The question is also how helpful verification with the manufacturer is, because the manufacturer (in the scenarios where you need an importer) is not placing devices on the market – so how would the manufacturer know if the device was placed on the market previously? The manufacturer may be able to identify the economic operator to whom he supplied the device (as he must be able to do pursuant to article 25 (2) MDR / 22 (2) IVDR) but the manufacturer does not control whether the importer places the device on the market or not (for example because the importer decides to reserve the device for export without informing the manufacturer). Rather, the importer could just verify in Eudamed if the device has already been registered with an importer in accordance with article 13 (4) MDR/IVDR because that would answer the question conclusively – but wait … Eudamed is not so functional yet unfortunately and the necessary modules are only available on voluntary basis at the moment.

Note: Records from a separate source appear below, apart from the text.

/-- A copy taken up again in a free channel at its recorded byte, with the shard snapshot of its CGO (R229); one the device does not know takes
a new snapshot. -/
def State.resumeCopy (s : State) (adm : Nat) (old : List Copy) (x : Nat × Nat × Vector Word 8) : State :=
  s.asFiring adm fun s =>
    match s.channel Option.isNone with
    | none => s
    | some ch =>
      let (id, bytes, cr) := x
      let side (sh : Bool) (w : Word) (s : State) : State × List Word × List (Nat × Word × Word) × Nat :=
        match s.copySide sh w with
        | .ok (s, d, p) => (s, d, p, 0)
        | .error e => (s, [], [], stopCode e)
      let was := old.find? fun c => c.id == id && c.cr == cr
      let (s, sd, sp, e1) := match was with
        | some c => (s, c.srcDesc, c.srcPlace, 0)
        | none => side (copyShs cr) cr[0] s
      let (s, dd, dp, e2) := match was with
        | some c => (s, c.dstDesc, c.dstPlace, 0)
        | none => side (copyShd cr) cr[1] s
      let c : Copy :=
        { adm := adm, tid := s.fir.tid, part := s.fir.part, id := id, cr := cr, bytes := bytes, srcDesc := sd, dstDesc := dd, srcPlace := sp,
          dstPlace := dp, phase := 0, buf := [], pends := [], bad := if e1 ≠ 0 then e1 else e2, hand := was.any Copy.hand, live := true }
      let shrink (l : Lock) : Lock := if l.dst then { l with lo := l.lo + bytes } else l
      let s := s.setChannel ch (some c)
      let s := s.onFrond s.fir.frond fun f => { f with locks := f.locks ++ (copyLocks s.fir.frond cr id).map shrink }
      s.push .copySector s.fir.frond.val ch.val 0 0

/-- A channel of a SOR section. Credits and refusals are those of the save: what came back while the region was parked is lost (log 80). -/
def chanFrom (old : List Word) (inc : Bool) (w : List Word) : Chan :=
  let w7 := dword w 7
  if bit (dword w 0) 63 then
    { chanOf w with
      k := BitVec.ofNat 64 (bits w7 47 0), due := bit w7 63, credits := if inc then 16 else bits w7 52 48, refused := !inc && bit w7 53,
      queue := if inc then old else [] }
  else Chan.closed

/-- A region reloaded (R363): the incoming queues keep what the sorus holds. -/
def Sorus.reload (x : Sorus) (w : List Word) (adm : Nat) : Sorus :=
  let d := w.take 8
  let y := x.start d
  let ch (o i : Nat) : List Word := (w.drop (o + 8 * i)).take 8
  { y with
    outc := Vector.ofFn fun i => chanFrom [] false (ch 8 i.val), inc := Vector.ofFn fun i => chanFrom (x.inc[i]).queue true (ch 72 i.val)
    ws := ((w.drop 512).zipIdx.filter fun l => l.1 != 0).map fun l => (l.2, l.1.setWidth 48)
    holder := some adm, parked := none }

/-- A pair's queues reloaded. -/
def pairFrom (w : List Word) : Vector (List QEntry) 8 :=
  Vector.ofFn fun q =>
    let tags := dword w (2048 + q.val)
    (List.range 8).filterMap fun i =>
      let e := (w.drop (256 * q.val + 32 * i)).take 32
      match bits tags (8 * i + 7) (8 * i) with
      | 1 => some (.word (dword e 0))
      | 2 => some (.vec (BitVec.ofNat 2048 (packNat 64 (e.map BitVec.toNat))))
      | _ => none

/-- The tiles of a restored firing: from their tags, else from their slots; an unconfigured one holds zeros (R207, R310). -/
def State.restoreTiles (s : State) (f : Firing) (slots : Nat) : State :=
  (List.range f.dem.tiles).foldl (fun s t =>
    let slot : Word := BitVec.ofNat 64 (slots + 4096 * t)
    let put (s : State) (v : BitVec 32768) : State := s.onFiring f.adm fun f => { f with m := f.m.mapIdx fun i x => if i = t then v else x }
    if !shapeC (f.shape t) then s
    else match s.cores[f.core].lazyTiles.find? fun z => z.slot == slot && z.part == f.part && z.tid == f.tid && z.fid == f.fid with
      | some z => put (s.onCore f.core fun c => { c with lazyTiles := c.lazyTiles.erase z }) z.data
      | none =>
        let (s, ws) := s.getWords f.part (slots + 4096 * t) 512
        put s (BitVec.ofNat 32768 (packNat 64 (ws.map BitVec.toNat)))) s

/-- The sections after the tile slots restored; owns says which of the reports are of operations that the firing's handler issued (log 27). -/
def State.restoreTail (s : State) (f : Firing) (owns : List Bool) (h3 : Word) (a : Nat) : State :=
  let d := f.dem
  let num (ws : List Word) : Nat := packNat 64 (ws.map BitVec.toNat)
  let (s, ac) := s.getWords f.part a (2048 * d.accs)
  let a := a + 16384 * d.accs
  let (s, bt) := s.getWords f.part a (64 * d.btiles)
  let a := a + 512 * d.btiles
  let (s, sp) := s.getWords f.part a (32 * d.spad)
  let a := a + 256 * d.spad
  let s := s.onFiring f.adm fun f =>
    { f with
      acc := Vector.ofFn fun i => BitVec.ofNat 131072 (num ((ac.drop (2048 * i.val)).take 2048))
      b := Vector.ofFn fun i => BitVec.ofNat 4096 (num ((bt.drop (64 * i.val)).take 64)) }
  let s : State := { s with mem := s.mem.write (spadKey f.frond.val f.spbase.toNat) (256 * d.spad) (num sp) }
  let (s, pq) := if bit h3 31 then s.getWords f.part a 2056 else (s, [])
  let a := if bit h3 31 then a + 16448 else a
  let s := match f.pairset with
    | some i => if bit h3 31 then s.onFrond f.frond fun x => { x with pairs := x.pairs.set i { used := true, q := pairFrom pq } } else s
    | none => s
  let (s, so) := if bit h3 30 then
      let (s, w) := s.getWords f.part a 1
      s.getWords f.part a (512 + 2 ^ bits (dword w 0) 3 0)
    else (s, [])
  let a := if bit h3 30 then a + 8 * so.length else a
  let s := if bit h3 30 then s.onFrond f.frond fun x => { x with sorus := x.sorus.reload so f.adm } else s
  let (s, rp) := s.getWords f.part a (2 * bits h3 29 24)
  let rep (i : Nat) : Report := { tc := dword rp (2 * i), val := dword rp (2 * i + 1), own := owns.getD i false }
  s.onFiring f.adm fun f => { f with reports := (List.range (rp.length / 2)).map rep }

/-- One context restored to its core, if that core admits it and its engines have room (R205); set is the pair-queue set of a pair. -/
def State.restore (s : State) (p : Fin 16) (t : Team) (a : Nat) (set : Option (Fin 8)) : Option State :=
  let (s, w) := s.getWords p a 160
  let d := { demandOf (dword w 0) with spad := bits (dword w 3) 44 32 }
  let core := coreNo (bits (dword w 3) 10 0)
  let k := s.savedFor p (dword w 1) (dword w 2) core.val
  let (s, x) := s.getWords p (a + 0x500) d.xregs
  let (s, v) := s.getWords p (a + 0x500 + 8 * d.xregs) (32 * d.vregs)
  let adm := s.next
  let jobs := mmasFrom w adm (bit (dword w 5) 1) k
  let cps := copiesFrom w
  let h := core.val / 2
  let fr := s.fronds[frondNo h]
  let locks := (jobs.flatMap MmaJob.locks).length + (cps.flatMap fun c => copyLocks (frondNo h) c.2.2 0).length
  if decide (32 < fr.locks.length + locks) || decide (8 < s.cores[core].mmas.length + jobs.length)
      || decide ((fr.chans.toList.filter Option.isNone).length < cps.length) then none
  else (s.spawnAt core { firingOf p t k w x v with pairset := set } (k.map fun k => k.spbase.toNat)).map fun s =>
    let s := s.onFiring adm fun f => { f with fstat := dword w 5, qlim := dword w 19, fewlim := dword w 20 }
    match s.firing? adm with
    | none => s
    | some f =>
      let s := s.restoreTiles f (a + d.tilesAt)
      let s := s.restoreTail f ((k.map Saved.owns).getD []) (dword w 3) (a + d.tilesAt + 4096 * d.tiles)
      let s := s.onFrond f.frond fun x =>
        { x with
          locks := x.locks ++ jobs.flatMap MmaJob.locks
          sorus := if x.sorus.parked = some (f.tid, f.fid) then { x.sorus with parked := none, holder := some adm } else x.sorus }
      let s := s.onCore core fun c => { c with mmas := c.mmas ++ jobs }
      let s := if jobs.isEmpty then s else s.push .mmaStep core.val 0 0 0
      let s := cps.foldl (fun s c => s.resumeCopy adm ((k.map Saved.copies).getD []) c) s
      let old := (k.map Saved.adm).getD adm
      let s : State :=
        { s with
          saved := match k with
            | some k => s.saved.erase k
            | none => s.saved
          unacked := s.unacked.map fun u => if u.adm == old then { u with adm := adm } else u }
      s.onTeam t.id fun t => { t with saved := t.saved - 1, fronds := insertNat t.fronds h }

/-- What the device keeps of the firing whose context lies at an address, and the fid there. -/
def State.contextSaved (s : State) (p : Fin 16) (a : Nat) : Word × Option Saved :=
  let at_ (o : Nat) : Word := (s.peekWord p (a + o)).2.getD 0
  (at_ 16, s.savedFor p (at_ 8) (at_ 16) (bits (at_ 24) 10 0))

/-- The fid a context names, and whether the device knows it as a pair's. -/
def State.contextPair (s : State) (p : Fin 16) (a : Nat) : Word × Bool :=
  let (fid, k) := s.contextSaved p a
  (fid, k.any Saved.paired)

/-- A context that is restored: not that of an actor's firing whose number has fired again since its save (R82, log 28). -/
def State.restores (s : State) (p : Fin 16) (t : Team) (a : Nat) : Bool := !t.flag 30 || (s.contextSaved p a).2.isSome

/-- The context at an address restored, both of a pair together with a free set of queues. -/
def State.restoreUnit (s : State) (p : Fin 16) (t : Team) (left : List Nat) (a : Nat) : Option (State × List Nat) :=
  let (fid, pair) := s.contextPair p a
  if pair then
    let both := left.filter fun b => s.contextPair p b == (fid, true)
    let h := bits ((s.peekWord p (a + 24)).2.getD 0) 10 0 / 2
    let fr := s.fronds[frondNo h]
    match fr.pairs.toList.findIdx? fun q => !q.used with
    | none => none
    | some i =>
      let set : Fin 8 := ⟨i % 8, by omega⟩
      let s := s.onFrond (frondNo h) fun x => { x with pairs := x.pairs.set set { PairSet.free with used := true } }
      (both.foldl (fun o b => o.bind fun s => s.restore p t b (some set)) (some s)).map fun s => (s, both)
  else (s.restore p t a none).map fun s => (s, [a])

/-- The next contexts of a resume restored, if any can be. -/
def State.resumeStep (s : State) (p : Fin 16) : Option State :=
  match s.parts[p].req with
  | none => none
  | some q =>
    match s.teams.find? fun t => t.part == p && t.tid == q.tid with
    | none => some (s.onPart p fun x => { x with req := some { q with left := [] } })
    | some t => (q.left.findSome? fun a => s.restoreUnit p t q.left a).map fun x =>
      x.1.onPart p fun y => { y with req := some { q with left := q.left.filter fun a => !x.2.contains a, nfir := q.nfir + x.2.length } }

/-- A resume request begun (R205): placement goes on again, and the team's contexts are found. -/
def State.resumeStart (s : State) (p : Fin 16) (addr : Word) (ask : List Word) : State :=
  let p0 := dword ask 0
  let p2 := dword ask 2
  if s.parts[p].req.isSome || dword ask 4 != 0 then s.preemptStatus p addr 0 false false 3 3
  else match s.teams.find? fun t => t.part == p && t.tid == p0 with
    | none => s.preemptStatus p addr 0 false false 3 2
    | some t =>
      let s := (s.onTeam t.id fun t => { t with draining := false }).push .firingPlace p.val 0 0 0
      let (s, l) := s.contextsIn p p2.toNat p0
      match l.filter (s.restores p t) with
      | [] => s.preemptStatus p addr 0 false false 3 2
      | l =>
        let q : Preempt :=
          { resume := true, tid := p0, action := 3, w := 0, sbase := p2, slen := 0, staddr := addr, nfir := 0, esc := false,
            missed := false, result := 0, handlers := false, left := l }
        (s.onPart p fun x => { x with req := some q }).push .resumeRequest p.val 0 1 0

Let’s hope it will be functional at some point so these things can be done more reliably. Current timeline for full functionality not known – the rolling plan does not commit to a timeline so it really depends on who you ask. Some say somewhere 2022, some say somewhere 2023.

So – room for improvement

Guidance is supposed to clarify, not to confuse or make new rules. In that light, MDCG 2021-27 can certainly be improved and be made consistent with definitions in binding law, as well as horizontal guidance (Blue Guide anyone?)

Unless I am completely mistaken about the need for a transfer of title or property right as a necessary condition for placing on the market the MDCG 2021-27 is up for a clarification of whether the MDCG changes the scope of the concept of placing on the market or not. Transfer of title or property is certainly not a necessary condition for placing on the market in my opinion. It would be too easy for the MDCG to rely on the self declared non-binding nature of the guidance (see the disclaimer on the cover page) and leave it to the market to sort out this confusing use of the term, especially given the consequences for companies’ supply chain tax planning.

The importer verification requirement is new, so it would have been nice to explicitly link it to a clause in the law. Otherwise it’s non binding guidance that just leads to discussion with competent authorities and notified bodies that actually in practice do apply MDCG guidance like it is law.

Several MDCG guidance documents are already in second or even third iteration by now. This one deserves a place in that group as soon as possible.

And, by the way, happy holidays everyone! I wish you a lot of correctly answered questions about the MDR and IVDR in 2022.